A new Fannie May and Freddie Mac might emerge in China, but this time they will be non-transparent, meaning the depth of their fall will be unknown. They will be backed by an obscure government and a weak export-based developing economy. An economic crash in China, or any other nation similar to it in a political and economic sense, would produce, above other spillovers and risks, the most significant global challenge, a financial superbacteria of sorts – the highest-seen degree of uncertainly, fueled by the unpredictable and unaccountable nature of the government in such a nation.
Would they accuse an "external enemy" of their economic collapse and start a nuclear war or try to overcome the turmoil by adjusting and reforming their economy? Would they speed up borrowing to boost their liquidity or would they default on their existing debts?

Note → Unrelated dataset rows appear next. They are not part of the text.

/-! ## APLLs and outputs (R85 to R133) -/

/-- An APLL beside its registers. -/
structure ApllState where
  /-- start of the lock attempt that runs; whether it is the one retry of R88 -/
  lockFrom : Nat
  retried : Bool
  /-- instant of the failure that waits for its retry -/
  failAt : Nat
  /-- departed since it last locked (R98) -/
  departed : Bool
  /-- corrections applied now, in 2⁻¹⁶ of full scale and in 1/64 ps (R96); 0 at power-on (entry 135) -/
  gain : Rat
  taps : Vector Rat 16
  deriving DecidableEq, Repr

def ApllState.init : ApllState := ⟨0, false, 0, false, 0, Vector.replicate 16 0⟩

/-- A ratio INT + NUM / DEN (R106). -/
structure Ratio where
  int : Nat
  num : Nat
  den : Nat
  deriving DecidableEq, Repr

/-- A running phase θ (R107): its value at an instant of the device timescale, the nominal period it advances by, the
number of the next rising edge to be placed, and the placement moved by steps, in ps. -/
structure Track where
  theta : Rat
  at_ : Rat
  period : Rat
  k : Int
  shift : Rat
  deriving DecidableEq, Repr

/-- A hop issued and not yet effective (R120). -/
structure HopPend where
  /-- the copy of the shadow ratio -/
  ratio : Ratio
  /-- that ratio is exact on the APLL in use (R124) -/
  ok : Bool
  sync : Bool
  /-- the sheaf it belongs to; an immediate hop has none -/
  sheaf : Option Nat
  /-- effective instant of an immediate hop, device timescale -/
  at_ : Nat
  /-- an edge at the new ratio is placed already: the phase as it was before (R121, R124) -/
  moved : Option Track
  deriving DecidableEq, Repr

/-- A source swap in progress (R98). -/
structure SwapPend where
  /-- the APLL the output moves to -/
  target : Nat
  /-- started by a departure, and not by software -/
  depart : Bool
  deriving DecidableEq, Repr

/-- What the driver shows (R126, R127): the fields in effect at the balls. -/
structure Driver where
  fmt : Nat
  edge : Nat
  drive : Nat
  pol : Nat
  deriving DecidableEq, Repr

/-- A high time of an output (R111): the emission of its rising edge, H, and the next rising edge, as predicted until it is
placed. -/
structure Pulse where
  rise : Rat
  high : Rat
  next : Rat
  deriving DecidableEq, Repr

/-- A sheaf's phase change that waits (R412): edges before `from_` keep the old setpoint, moved toward as a step or a slew.
`hop`: with a hop it waits for the member's first edge at the new ratio, in SYNC the aligned one. -/
structure PhaseWait where
  from_ : Rat
  old : Int
  oldStep : Bool
  hop : Bool
  deriving DecidableEq, Repr

/-- An output beside its registers. -/
structure OutState where
  /-- the phase the next edge is placed by -/
  cur : Track
  /-- the phase of an aligned or anchor edge to come (R112, R121), and whether it is a whole second of the TOD -/
  next : Option (Track × Bool)
  /-- the anchor edge of a start is not yet placed (R112) -/
  anchoring : Bool
  /-- word in force -/
  word : Int
  /-- plane written to OUTn_SRC.PL, waiting for the in-force boundary (R125) -/
  planeNext : Option Nat
  /-- steps of the plane's time that wait for the first edge not yet fixed, in ps, oldest first; true: an aligned edge to come
  reckons with the step already (R116, R121) -/
  steps : List (Rat × Bool)
  /-- the calibration correction in units of 1/64 ps that edges are placed with, and one that waits for the first edge not yet
  fixed (R357) -/
  corr : Int
  corrNext : Option Int
  /-- φ_now in units of 1/64 ps, exact -/
  phi : Rat
  /-- the change under way toward the setpoint is a step and not a slew (R114, R115) -/
  asStep : Bool
  phaseFrom : Option PhaseWait
  /-- emission of the last rising edge -/
  lastRise : Option Rat
  /-- high times that have not ended, newest first (R111) -/
  pulses : List Pulse
  /-- t_k − τ_k of the last edge -/
  backlog : Rat
  /-- |φ − φ_now| and backlog in ps as the last tick counted them, and how much of it slewing and catching up have taken away
  since (R157) -/
  errSeen : Rat
  errFell : Rat
  /-- the first edge after a start, once it is placed -/
  startedAt : Option Rat
  /-- the pending hop, and a sheaf's that was issued while an immediate one was pending (R123) -/
  hop : Option HopPend
  hopNext : Option HopPend
  swap : Option SwapPend
  driver : Driver
  /-- a change of the driver waiting for a falling edge, and that edge once it is known (R127) -/
  driverNext : Option (Driver × Option Rat)
  /-- instant from which the driver shows the squelch state, and the edge at which it resumes (R129) -/
  sqAt : Rat
  driveFrom : Rat
  /-- PPS and TIMED: TOD instants before this one, in ps, are dealt with (R110) -/
  instFrom : Rat
  deriving DecidableEq, Repr

def OutState.init : OutState where
  cur := ⟨0, 0, 0, 0, 0⟩
  next := none
  anchoring := false
  word := 0
  planeNext := none
  steps := []
  corr := 0
  corrNext := none
  phi := 0
  asStep := false
  phaseFrom := none
  lastRise := none
  pulses := []
  backlog := 0
  errSeen := 0
  errFell := 0
  startedAt := none
  hop := none
  hopNext := none
  swap := none
  driver := ⟨0, 2, 1, 0⟩
  driverNext := none
  sqAt := 0
  driveFrom := 0
  instFrom := 0

/-- A bank beside its registers: the running bank TDC gate, its result and the result before (R28), and the supply's return. -/
structure BankState where
  gateFrom : Option Nat
  bterr : DWord
  btmiss : Nat
  measAt : Nat
  before : Result
  supplyFrom : Option Nat
  deriving DecidableEq, Repr

def BankState.init : BankState := ⟨none, 0, 0, 0, Result.none, none⟩

/-- The command a sheaf has accepted (R123). -/
inductive SheafOp where
  | hop | phase | hopPhase
  deriving DecidableEq, Repr

/-- An armed or fixed command of a sheaf: what it does, on which plane, and E in ps of that plane's TOD. -/
structure SheafJob where
  op : SheafOp
  sync : Bool
  plane : Nat
  e : Rat
  /-- SHk_AT in ps of TOD -/
  at_ : Rat
  slipped : Bool
  /-- the members whose OUTn_PHASE has taken SHk_DPHASE; step 2, step 3 of the timing table have been taken -/
  phased : List Nat
  placed : Bool
  effective : Bool
  /-- members that kept their old ratio (R124) -/
  failed : List Nat
  deriving DecidableEq, Repr

/-! ## Time of day and stamps (R138 to R152) -/

/-- A pending TOD command with its operands (R141). -/
inductive TodCmd where
  | setTick (sec ns : Nat)
  | setSec (sec : Nat)
  | adj (units : Int)
  deriving DecidableEq, Repr

/-- TODp: its reading `base` (ps from the epoch) at the device-timescale instant `since`, and the word in force. -/
structure TodState where
  base : Rat
  since : Nat
  word : Int
  /-- what held before `since`: the start, the reading there and the word of each earlier stretch, newest first -/
  past : List (Nat × Rat × Int)
  /-- the pending command, with the tick and the whole second at its write -/
  cmd : Option (TodCmd × Nat × Nat)
  /-- the last whole second seen at a tick, for the leap table (R146) -/
  lastSec : Nat
  /-- the last whole second whose boundary has been raised (R144) -/
  secDone : Nat
  /-- steps of this TOD (STEPCNT of R216) -/
  steps : Nat
  deriving DecidableEq, Repr

def TodState.init : TodState := ⟨0, 0, 0, [], none, 0, 0, 0⟩

/-- The leap table and base offset as the last tick took them (R145): the valid entries' T_L and NEW, the base offset, and its VALID
bit. -/
structure UtcTable where
  leaps : List (Nat × Int)
  off : Int
  valid : Bool
  deriving DecidableEq, Repr

def UtcTable.init : UtcTable := ⟨[], 0, false⟩

/-- A time record: the six words of R147. -/
structure TimeRec where
  w0 : Word
  w1 : Word
  w2 : Word
  w3 : Word
  w4 : Word
  w5 : Word
  deriving DecidableEq, Repr

def TimeRec.zero : TimeRec := ⟨0, 0, 0, 0, 0, 0⟩

/-- A stamp channel: its FIFO, oldest first, the events counted toward DIV, the last accepted stamp's instant, and the instants of
events that are still to come, oldest first: a stamp is formed when its instant is reached (R139, R149). -/
structure StampState where
  fifo : List TimeRec
  count : Nat
  last : Option Int
  waits : List Int
  deriving DecidableEq, Repr

def StampState.init : StampState := ⟨[], 0, none, []⟩

/-! ## Faults and events (R299 to R318) -/

/-- An open fault (R302). `src` 0 to 63. -/
structure OpenFault where
  src : Nat
  level : Nat
  inj : Bool
  lvlact : Bool
  /-- start of its grace timer, while one runs -/
  grace : Option Nat
  deriving DecidableEq, Repr

/-- A masking window (R306): the detectors it covers, until when, and whether an injection opened it. -/
structure MaskWindow where
  deps : List Nat
  until_ : Option Nat
  /-- an APLL_SWAP window ends with the swap of this APLL's outputs -/
  apll : Option Nat
  /-- the source whose reaction opened it, and its instance -/
  reaction : Nat
  inst : Nat
  inj : Bool
  /-- when it opened -/
  start : Nat
  deriving DecidableEq, Repr

/-- The fault collector beside its registers. -/
structure FaultState where
  open_ : List OpenFault
  windows : List MaskWindow
  quietFrom : Option Nat
  deriving DecidableEq, Repr

def FaultState.init : FaultState := ⟨[], [], none⟩

/-- Class of an event entry (R314). -/
inductive EvClass where
  | alarm | log | trace
  deriving DecidableEq, Repr

/-- An entry of the on-chip ring (R314), phase bit 0. -/
structure Entry where
  cls : EvClass
  words : Vector Word 8
  deriving DecidableEq, Repr
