-- ==== Sys2Proof/Machine/Events.lean ====
section
/-!
DEFINITION. The event path (R313 to R316): entries, the on-chip ring, and the pending records of the Gleaner.
-/
namespace Sys2Proof.Machine

/-- Class code of an entry (R314). -/
def EvClass.code : EvClass → Nat
  | .alarm => 0
  | .log => 1
  | .trace => 2

/-- Word 0 of an entry, phase 0 (R314). -/
def entryWord0 (src cls sev : Nat) (coal inj conseq : Bool) : Word :=
  BitVec.ofNat 32 (src % 1024 + cls * 2 ^ 10 + sev % 8 * 2 ^ 12 + coal.toNat * 2 ^ 16 + inj.toNat * 2 ^ 17
    + conseq.toNat * 2 ^ 18)

/-- The record of plane EVR_CTRL.PL that an entry carries (R314). -/
def State.eventTime (s : State) : TimeRec := s.record (Fin.ofNat 4 (s.rd .EVR_CTRL_PL))

/-- A plain entry (R314). -/
def State.plainEntry (s : State) (p : Posting) : Entry :=
  let r := s.eventTime
  ⟨p.cls, #v[entryWord0 p.src p.cls.code p.sev false p.inj p.conseq, BitVec.ofNat 32 p.data0, r.w0, r.w1, r.w3, r.w4,
    BitVec.ofNat 32 p.data1, BitVec.ofNat 32 p.data2]⟩

/-- A coalesced entry from a pending record (R314). -/
def MergeRec.entry (cls : EvClass) (m : MergeRec) : Entry :=
  ⟨cls, #v[entryWord0 m.src cls.code m.sev true m.inj m.conseq, BitVec.ofNat 32 (min m.count 0xFFFFFFFF), m.first.w0,
    m.first.w1, m.first.w3, m.last.w3, m.last.w0, m.last.w1]⟩

/-- Free entries of the on-chip ring of 1024. -/
def State.ringFree (s : State) : Nat := 1024 - s.events.ring.length

/-- An entry put at the end of the ring; that of a real fault (`ahead`) comes before those of an injection of the same cycle,
and before what followed it (R308). -/
def State.push (s : State) (e : Entry) (ahead : Bool := false) : State :=
  let ring := s.events.ring
  match s.events.injected with
  | none => { s with events := { s.events with ring := ring ++ [e] } }
  | some (at_, k) =>
    if !sameCycle at_ s.now then { s with events := { s.events with ring := ring ++ [e], injected := none } }
    else if ahead then
      { s with events := { s.events with ring := ring.take (ring.length - k) ++ e :: ring.drop (ring.length - k) } }
    else { s with events := { s.events with ring := ring ++ [e], injected := some (at_, k + 1) } }

/-- What is posted is the record of a real fault. -/
def Posting.real (p : Posting) : Bool := p.src < 64 && !p.inj

/-- An injection takes place: its entries are those that follow. -/
def State.injection (s : State) : State :=
  match s.events.injected with
  | some (at_, _) => if sameCycle at_ s.now then s else { s with events := { s.events with injected := some (s.now, 0) } }
  | none => { s with events := { s.events with injected := some (s.now, 0) } }

/-- An event merged into its source's record of a list. -/
def mergeInto (l : List MergeRec) (p : Posting) (r : TimeRec) : List MergeRec :=
  if l.any (fun m => m.src == p.src) then
    l.map (fun m => if m.src = p.src then
      { m with sev := max m.sev p.sev, inj := m.inj || p.inj, conseq := m.conseq || p.conseq, count := m.count + 1,
               last := r } else m)
  else l ++ [⟨p.src, p.sev, p.inj, p.conseq, 1, r, r⟩]

/-- A hold of EVR_COAL.MS begins for a log source; with MS = 0 none runs (R316). -/
def State.startHold (s : State) (src : Nat) : State :=
  if s.rd .EVR_COAL = 0 then s
  else { s with events := { s.events with holds := s.events.holds ++ [(src, s.now)] } }

/-- A hold of EVR_COAL.MS runs for a log source; with MS = 0 none does (R316). -/
def State.holdRuns (s : State) (src : Nat) : Bool := s.rd .EVR_COAL != 0 && s.events.holds.any (fun h => h.1 == src)

/-- An event enters the ring, merges or is dropped according to its class (R315, R316). From stage SHED2 on, logs merge
without being written and traces are discarded and counted (R340). -/
def State.postNow (s : State) (p : Posting) : State :=
  match p.cls with
  | .alarm =>
    if 0 < s.ringFree then s.push (s.plainEntry p) p.real
    else
      let s := s.tally .EVR_MERGE_ALARM 0
      { s with events := { s.events with alarms := mergeInto s.events.alarms p s.eventTime } }
  | .log =>
    let held := s.holdRuns p.src || s.events.logs.any (fun m => m.src == p.src)
    if !held && 128 < s.ringFree && s.rd .SHED_STATE_STAGE < 2 then (s.push (s.plainEntry p) p.real).startHold p.src
    else
      let s := s.tally .EVR_MERGE_LOG 0
      { s with events := { s.events with logs := mergeInto s.events.logs p s.eventTime } }
  | .trace =>
    if 128 + s.rd .EVR_TRACE_RSV < s.ringFree && s.rd .SHED_STATE_STAGE < 2 then s.push (s.plainEntry p) else s.tally .EVR_DROP_TRACE 0

/-- An event posted. While a plane tick is worked it waits for the bounds and the provenance of that update, which its record
carries (R12). -/
def State.post (s : State) (p : Posting) : State :=
  match s.events.inTick with
  | some l => { s with events := { s.events with inTick := some (l ++ [p]) } }
  | none => s.postNow p

/-- A plane tick begins. -/
def State.tickPosts (s : State) : State := { s with events := { s.events with inTick := some [] } }

/-- The error accounting of the tick is done: what was posted enters the event path. -/
def State.releasePosts (s : State) : State :=
  let l := s.events.inTick.getD []
  l.foldl State.postNow { s with events := { s.events with inTick := none } }

/-- Pending alarm records take the entries that are free, ahead of every other entry (R315). -/
def State.flushAlarms (s : State) : State :=
  s.events.alarms.foldl (fun s m =>
    if 0 < s.ringFree then
      let s := s.push (m.entry .alarm)
      { s with events := { s.events with alarms := s.events.alarms.filter (fun x => x.src != m.src) } }
    else s) s

/-- A log entry of source `src` that carries its flag register. -/
def State.log (s : State) (src : Nat) (data0 : Nat) : State := s.post { cls := .log, src := src, data0 := data0 }

end Sys2Proof.Machine
end

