-- ==== Sys2Proof/Machine/Winnower.lean ====
section
/-!
DEFINITION. The reference inputs and the Winnower (R19 to R38, R408): samples, measurement results, the four tests, grades and
the hold-off, drift windows and the baseline; and the commands of that chapter.
-/
namespace Sys2Proof.Machine

/-! ## Grades (R30, R31) -/

/-- The input runs: EN is 1 and MODE is not the reserved one, which behaves as disabled (R19, R42). -/
def State.inEnabled (s : State) (n : Nat) : Bool := s.bit .INn_CFG_EN n && s.rd .INn_CFG_MODE n != 3

/-- The grade the tests stand for: 0 ABSENT, 1 BAD, 2 SUSPECT, 3 when every test passes (R30, R33, R408). -/
def State.inStanding (s : State) (n : Fin 16) : Nat :=
  if s.bit .INn_QUAL_CAL n then 1
  else if !s.inEnabled n || s.inType n == .none then 0
  else if s.bit .INn_QUAL_NOM_ZERO n then 1
  else if s.inputs[n].absent then 0
  else if s.bit .INn_QUAL_FREQ_FAIL n || s.bit .INn_QUAL_STEP_BAD n || s.bit .INn_QUAL_DRIFT_BAD n
    || s.bit .INn_QUAL_OVERRATE n then 1
  else if s.bit .INn_QUAL_STEP_SUSP n || s.bit .INn_QUAL_DRIFT_SUSP n then 2
  else 3

/-- A grade change: CHANGED, the log entry, the event line, and the planes in the same cycle (R30). -/
def State.setGrade (s : State) (n : Fin 16) (g : Nat) : State :=
  let old := s.rd .INn_QUAL_GRADE n
  if old = g then s
  else
    let s := (s.wr .INn_QUAL_GRADE n g).flag .INn_QUAL_EV n
    let s := (s.log (0x40 + n) (s.regVal .INn_QUAL_EV n)).pulse n
    s.sourceChange n old g

/-- The hold-off's standing: HOLDING, and since when every test has passed. -/
def State.setHold (s : State) (n : Fin 16) (hold : Bool) (since : Option Nat) : State :=
  (s.setInp n { s.inputs[n] with holdFrom := since }).wrB .INn_QUAL_HOLDING n hold

/-- The hold-off stopped. -/
def State.stopHold (s : State) (n : Fin 16) : State := s.setHold n false none

/-- T1 to T4 do not decide the grade: the input is held at BAD by a calibration run or for want of a nominal frequency (R33,
R408). -/
def State.heldBad (s : State) (n : Nat) : Bool := s.bit .INn_QUAL_CAL n || s.bit .INn_QUAL_NOM_ZERO n

/-- The grade formed anew from the tests' standing (R30, R31). A failure sets it, and one within the hold-off leaves HOLDING
set, lowers the grade if it is the worse, and restarts the time. An edge that ends ABSENT makes the input BAD with HOLDING
set, whatever else stands. When every test passes, an input that is not GOOD keeps its grade while the hold-off runs. Under
RECONFIG an input is no better than BAD (R32). -/
def State.regrade (s : State) (n : Fin 16) : State :=
  let w := s.inStanding n
  let g := s.rd .INn_QUAL_GRADE n
  if w = 0 || s.heldBad n then (s.stopHold n).setGrade n w
  else if w < 3 then
    let w := if s.bit .INn_QUAL_RECONFIG n then 1 else w
    if g = 0 then (s.setHold n true none).setGrade n 1
    else if s.bit .INn_QUAL_HOLDING n then (s.setHold n true none).setGrade n (min g w)
    else s.setGrade n w
  else if g = 3 then s
  else
    let s := if g = 0 then s.setGrade n 1 else s
    if s.inputs[n].holdFrom.isSome then s else s.setHold n true (some s.now)
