-- ==== Sys2Proof/Machine/Clocks.lean ====
section
/-!
DEFINITION. Island clocks, gating, DVFS, power states and supply shedding (R321 to R345).
-/
namespace Sys2Proof.Machine

/-! ## Islands (R321, R346) -/

/-- Code of a privileged island: 0 SYS, 1 OUT, 2 MGT in CLK_STAT.FB. -/
def privCode (i : Fin 3) : Nat := [1, 2, 4].getD i 0

/-- Code of an island in CLK_STAT.COAST: YAC, TOK, HIF, LNZ. -/
def coastCode (i : Fin 4) : Nat := [3, 5, 6, 7].getD i 0

/-- An island's clock is gated (R329). -/
def State.gated (s : State) (c : Nat) : Bool := s.bitOf .CLK_GATE_GATED 0 c

/-- An island is held in reset (R301, R372). -/
def State.heldRst (s : State) (c : Nat) : Bool := s.clk.held.testBit c

def State.setClk (s : State) (x : ClkState) : State := { s with clk := x }

/-- A bit of a field set or cleared. -/
def State.putBit (s : State) (f : Field) (n i : Nat) (b : Bool) : State := if b then s.setBit f n i else s.clearBit f n i

/-- Bit `i` of a number set or cleared. -/
def natBit (v i : Nat) (b : Bool) : Nat := if b then v ||| 2 ^ i else if v.testBit i then v - 2 ^ i else v

/-! ## Ring oscillators (R322) -/

/-- FSRC6 rises: its detector was down and is up. -/
def State.roscRise (was : Bool) (s : State) : State :=
  let is := s.clk.xbad || s.bit .CLK_STAT_ROSCA_BAD || s.bit .CLK_STAT_ROSCB_BAD
  if is && !was then s.raise 6 else s

/-- The detector of FSRC6. -/
def State.roscBad (s : State) : Bool := s.clk.xbad || s.bit .CLK_STAT_ROSCA_BAD || s.bit .CLK_STAT_ROSCB_BAD

/-- A count of ROSC_B cycles over 256 cycles of ROSC_A ends (R322). -/
def State.roscCross (s : State) (count : Nat) : State :=
  if !s.boot.supplies then s
  else
    let was := s.roscBad
    let ok := decide (72 * 256 ≤ 100 * count ∧ 100 * count ≤ 139 * 256)
    let k := if ok then min 4 (s.clk.xchk + 1) else 0
    let s := s.setClk { s.clk with xchk := k, xbad := !ok }
    let s := if k = 4 then s.wr .CLK_STAT_ROSC_QUAL 0 1 else s
    State.roscRise was s

/-- A ring oscillator lies outside 340 to 460 MHz. -/
def roscOut (hz : Nat) : Bool := hz < 340000000 || 460000000 < hz

/-- A frequency in units of 0.25 MHz, 12 bits; how it is rounded is not stated. -/
def roscUnits (hz : Nat) : Nat := min 4095 (roundFree 60 ((hz : Rat) / 250000)).toNat

/-- Each ring oscillator is measured against XO, once XO has passed its coarse qualification (R322). -/
def State.roscMeasure (s : State) (a b : Nat) : State :=
  if s.rd .XO_STAT_COARSE ≠ 1 || s.bit .XO_MON_LOST then s
  else
    let was := s.roscBad
    let s := (s.wr .CLK_ROSC_FA 0 (roscUnits a)).wr .CLK_ROSC_FB 0 (roscUnits b)
    let s := (s.wrB .CLK_STAT_ROSCA_BAD 0 (roscOut a)).wrB .CLK_STAT_ROSCB_BAD 0 (roscOut b)
    State.roscRise was s

/-! ## DVFS of MGT (R331 to R333) -/

/-- The mux of MGT switches, or its gate opens: its monitor discards the window in progress (R332, R335). -/
def State.mgtMux (s : State) : State := s.setClk { s.clk with monFrom := some s.now }

/-- A DVFS step of MGT toward a point is asked for; during a step the request is held. Going down the mux switches now. -/
def State.mgtStep (s : State) (target : Nat) : State :=
  if s.clk.step.isSome then s.setClk { s.clk with stepHeld := some target }
  else if s.rd .PWR_MGT_DVFS_CUR = target then s
  else
    let s := (s.setClk { s.clk with step := some target, stepAt := s.now }).wr .PWR_MGT_DVFS_BUSY 0 1
    if target < s.rd .PWR_MGT_DVFS_CUR then s.mgtMux else s

/-- The held request begins. -/
def State.mgtNext (s : State) : State :=
  match s.clk.stepHeld with
  | some t => (s.setClk { s.clk with stepHeld := none }).mgtStep t
  | none => s

/-- How long a DVFS step lasts: 10 µs (R332). -/
def stepPs : Nat := 10000000

/-- The step of MGT ends, 10 µs after it began: the point is in force; going up the mux switches now (R332). -/
def State.mgtDone (s : State) : State :=
  match s.clk.step with
  | some t =>
    if s.now < s.clk.stepAt + stepPs then s else
    let s := if s.rd .PWR_MGT_DVFS_CUR < t then s.mgtMux else s
    let s := (s.setClk { s.clk with step := none }).wr .PWR_MGT_DVFS_CUR 0 t
    ((s.wr .PWR_MGT_DVFS_BUSY 0 0).flag .PWR_EV_DVFS_DONE 0).mgtNext
  | none => s

/-- The step of TOK ends (R258, R332). -/
def State.tokDone (s : State) : State :=
  match s.tok.step with
  | some t =>
    if s.now < s.tok.stepAt + stepPs then s else
    let h := s.tok.stepHeld
    let s := (s.setTok { s.tok with step := none, stepHeld := none }).wr .TOK_DVFS_CUR 0 t
    let s := s.flag .PWR_EV_DVFS_DONE 0
    match h with
    | some t' => s.tokStep t'
    | none => s
  | none => s

/-- The point of MGT in RUN: the one requested, or 0 during SHED1 (R340). -/
def State.mgtRunPoint (s : State) : Nat := if 1 ≤ s.rd .SHED_STATE_STAGE then 0 else s.rd .PWR_MGT_DVFS_POINT

/-- A request in PWR_MGT_DVFS.POINT: limited to 0 during SHED1, and in the lighter power states kept for RUN (R334). -/
def State.mgtPoint (s : State) (p : Nat) : State :=
  let s := s.wr .PWR_MGT_DVFS_POINT 0 (if 1 ≤ s.rd .SHED_STATE_STAGE then 0 else p)
  if s.rd .PWR_STATE_STATE = 0 then s.mgtStep s.mgtRunPoint else s

/-! ## Monitors and fallback (R323 to R326) -/

/-- A privileged island goes onto its fallback clock (R323). A DVFS step of MGT in progress is abandoned (R333). -/
def State.fallBack (s : State) (i : Fin 3) : State :=
  let s := s.setBit .CLK_STAT_FB 0 i
  if i = 2 && s.clk.step.isSome then
    ((s.setClk { s.clk with step := none }).wr .PWR_MGT_DVFS_BUSY 0 0).mgtNext
  else s

/-- Length of a monitor window in ps: 256 cycles of the monitor reference, ROSC_B or, while that is BAD, ROSC_A, at its
measured frequency, 400 MHz before it is measured (R322, R323). -/
def State.monLen (s : State) : Nat :=
  let f := if s.bit .CLK_STAT_ROSCB_BAD then s.rd .CLK_ROSC_FA else s.rd .CLK_ROSC_FB
  if f = 0 then 640000 else 256 * 4000000 / f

Apart from the globally-destabilizing uncertainty produced by the volatile situation in the biggest third-world economies, the ultimate result of the debt turbulence in the developing nations would be their division into two groups.
The first group of countries consists of those which are slated to eventually join the club of developed nations by successfully reforming and diversifying their economies via political progress, as well as the provision of more transparency, accountability and trust.
The second group will remain mired in backwardness and corruption, and the competitive edge of such nations will be dirt-cheap labor and lawlessness, which allows for large-scale criminal schemes to be freely exercised. These nations will become safe havens for drug trafficking, shadow banking, the arms trade, cyber-crime, illicit nuclear deals and other activities which warrant international concern.
The fact is, as the US is growing increasingly isolationist, it is up to the national governments in the developed world to decide which way to proceed through the turbulence they are facing. One thing is known for sure: there won't be another Washington-led global bailout like those that happened in 1997 and 2008.